Нам с Игорем хорошо жилось без детских криков и бесконечной смены подгузников. Ну, это я так считала, узнав недавно, что у мужа иная точка зрения. Не буду лукавить, обсуждали мы это давно, но право выбора всегда доставалось мне. Я, будучи крупной эгоисткой, не задумываясь, заявляла категоричное «нет» всем детям в мире, и с чистой совестью вышагивала вверх по карьерной лестнице. Думается мне, Игорь не слишком этому радовался, ибо вчера мы крупно поругались на этой почве, я гордо указала ему на дверь. Мой муж человек исполнительный, собрался и вышел, не забыв напомнить мне, что я не способна на здравое размышление. Я весь вечер провела в ванной, истово жалея себя любимую, скрупулёзно рассматривая в зеркале опухшие глаза и красный нос. Спать легла с ощущением, что мир не так уж и совершенен.
И вот утро напомнило мне, что Земля не остановилась, жизнь продолжается, а за дверью продолжает томиться ранний гость.
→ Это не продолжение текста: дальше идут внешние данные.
-- ==== Sys2Proof/Machine/Park.lean ====
section
/-!
DEFINITION. Parked continuations: PARK (R341 to R346), the fallow engine's ageing, moves and wakes (R348 to R352), near
blocks (R353, R354) and Grexa's requests (R355 to R358, R360).
-/

namespace Sys2Proof.Machine

/-! ### Grexa's space (R349, R354) -/

/-- The first run that holds a piece of n bytes at an alignment, inside one of the windows, which the test accepts: its address,
and the runs left (DESIGN CHOICE, log 17). -/
def takeSpace (ws : List (Nat × Nat)) (ok : Nat → Bool) (n align : Nat) : List (Nat × Nat) → Option (Nat × List (Nat × Nat))
  | [] => none
  | (a, m) :: r =>
    let found := ws.findSome? fun w =>
      let b := ceilDiv (max a w.1) align * align
      if b + n ≤ min (a + m) (w.1 + w.2) ∧ ok b then some b else none
    match found with
    | some b =>
      some (b, (if b = a then [] else [(a, b - a)]) ++ (if b + n = a + m then [] else [(b + n, a + m - b - n)]) ++ r)
    | none => (takeSpace ws ok n align r).map fun x => (x.1, (a, m) :: x.2)

/-- Near space may be supplied there: HBM of the package inside one window of the tenant. -/
def State.nearOk (s : State) (p t n a : Nat) : Bool :=
  s.region a == .hbm && paPkg a == p && s.region (a + n - 1) == .hbm && s.inWindow p t a n

/-- Far space may be supplied there: CXL memory of the package inside one window of the tenant. -/
def State.farOk (s : State) (p t n a : Nat) : Bool :=
  let cxl := match s.region a, s.region (a + n - 1) with
    | .cxl i, .cxl j => i == j
    | _, _ => false
  cxl && paPkg a == p && s.inWindow p t a n

/-- Bytes of flash (R2). -/
def flashBytes : Nat := 16000000000000

/-- Space of a tier taken from Grexa (R349). -/
def State.takeTier (s : State) (p t tier n align : Nat) : Option (Nat × State) :=
  let y := s.pkg p
  let ws := (s.tenant p t).cfg.windows
  match tier with
  | 0 => (takeSpace ws (s.nearOk p t n) n align y.nearFree).map fun x => (x.1, s.setPkg p { y with nearFree := x.2 })
  | 1 => (takeSpace ws (s.farOk p t n) n align y.farFree).map fun x => (x.1, s.setPkg p { y with farFree := x.2 })
  | _ => (takeSpace [(0, flashBytes)] (fun _ => true) n align y.deepFree).map fun x => (x.1, s.setPkg p { y with deepFree := x.2 })

/-- Runs without a piece of n bytes at an address. -/
def cutRuns (l : List (Nat × Nat)) (a n : Nat) : List (Nat × Nat) :=
  l.flatMap fun w =>
    if w.1 + w.2 ≤ a ∨ a + n ≤ w.1 then [w]
    else (if w.1 < a then [(w.1, a - w.1)] else []) ++ (if a + n < w.1 + w.2 then [(a + n, w.1 + w.2 - a - n)] else [])

/-- Runs without the retired pages of a package (R370). -/
def State.withoutRetired (s : State) (p : Nat) (l : List (Nat × Nat)) : List (Nat × Nat) :=
  (s.pkg p).retired.foldl (fun l a => cutRuns l a 65536) l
Им оказался мой благоверный.

- Я за необходимыми вещами, - бросил он мне, кидая в сумку мелочи гигиены и одежду. – За остальным приеду позже.

Я молча наблюдала за сборами, пытаясь понять, что чувствую. Было больно, даже слишком. Я могла его остановить, но гадкая вторая натура остановила слюнявый порыв.
Уже ступив за порог, Игорь посмотрел на меня и сказал:

- Дура ты, Сашка, и не лечишься совсем. У нас всё может быть хорошо, но ты не пытаешься даже хоть минимум усилий приложить. Подумай. Где меня искать, ты знаешь, докучать сам не стану, извини.
Дверь закрылась, я осталась одна. Квартира сжалась до размера спичечного коробка, дышать стало невозможно, и я стала собираться на улицу.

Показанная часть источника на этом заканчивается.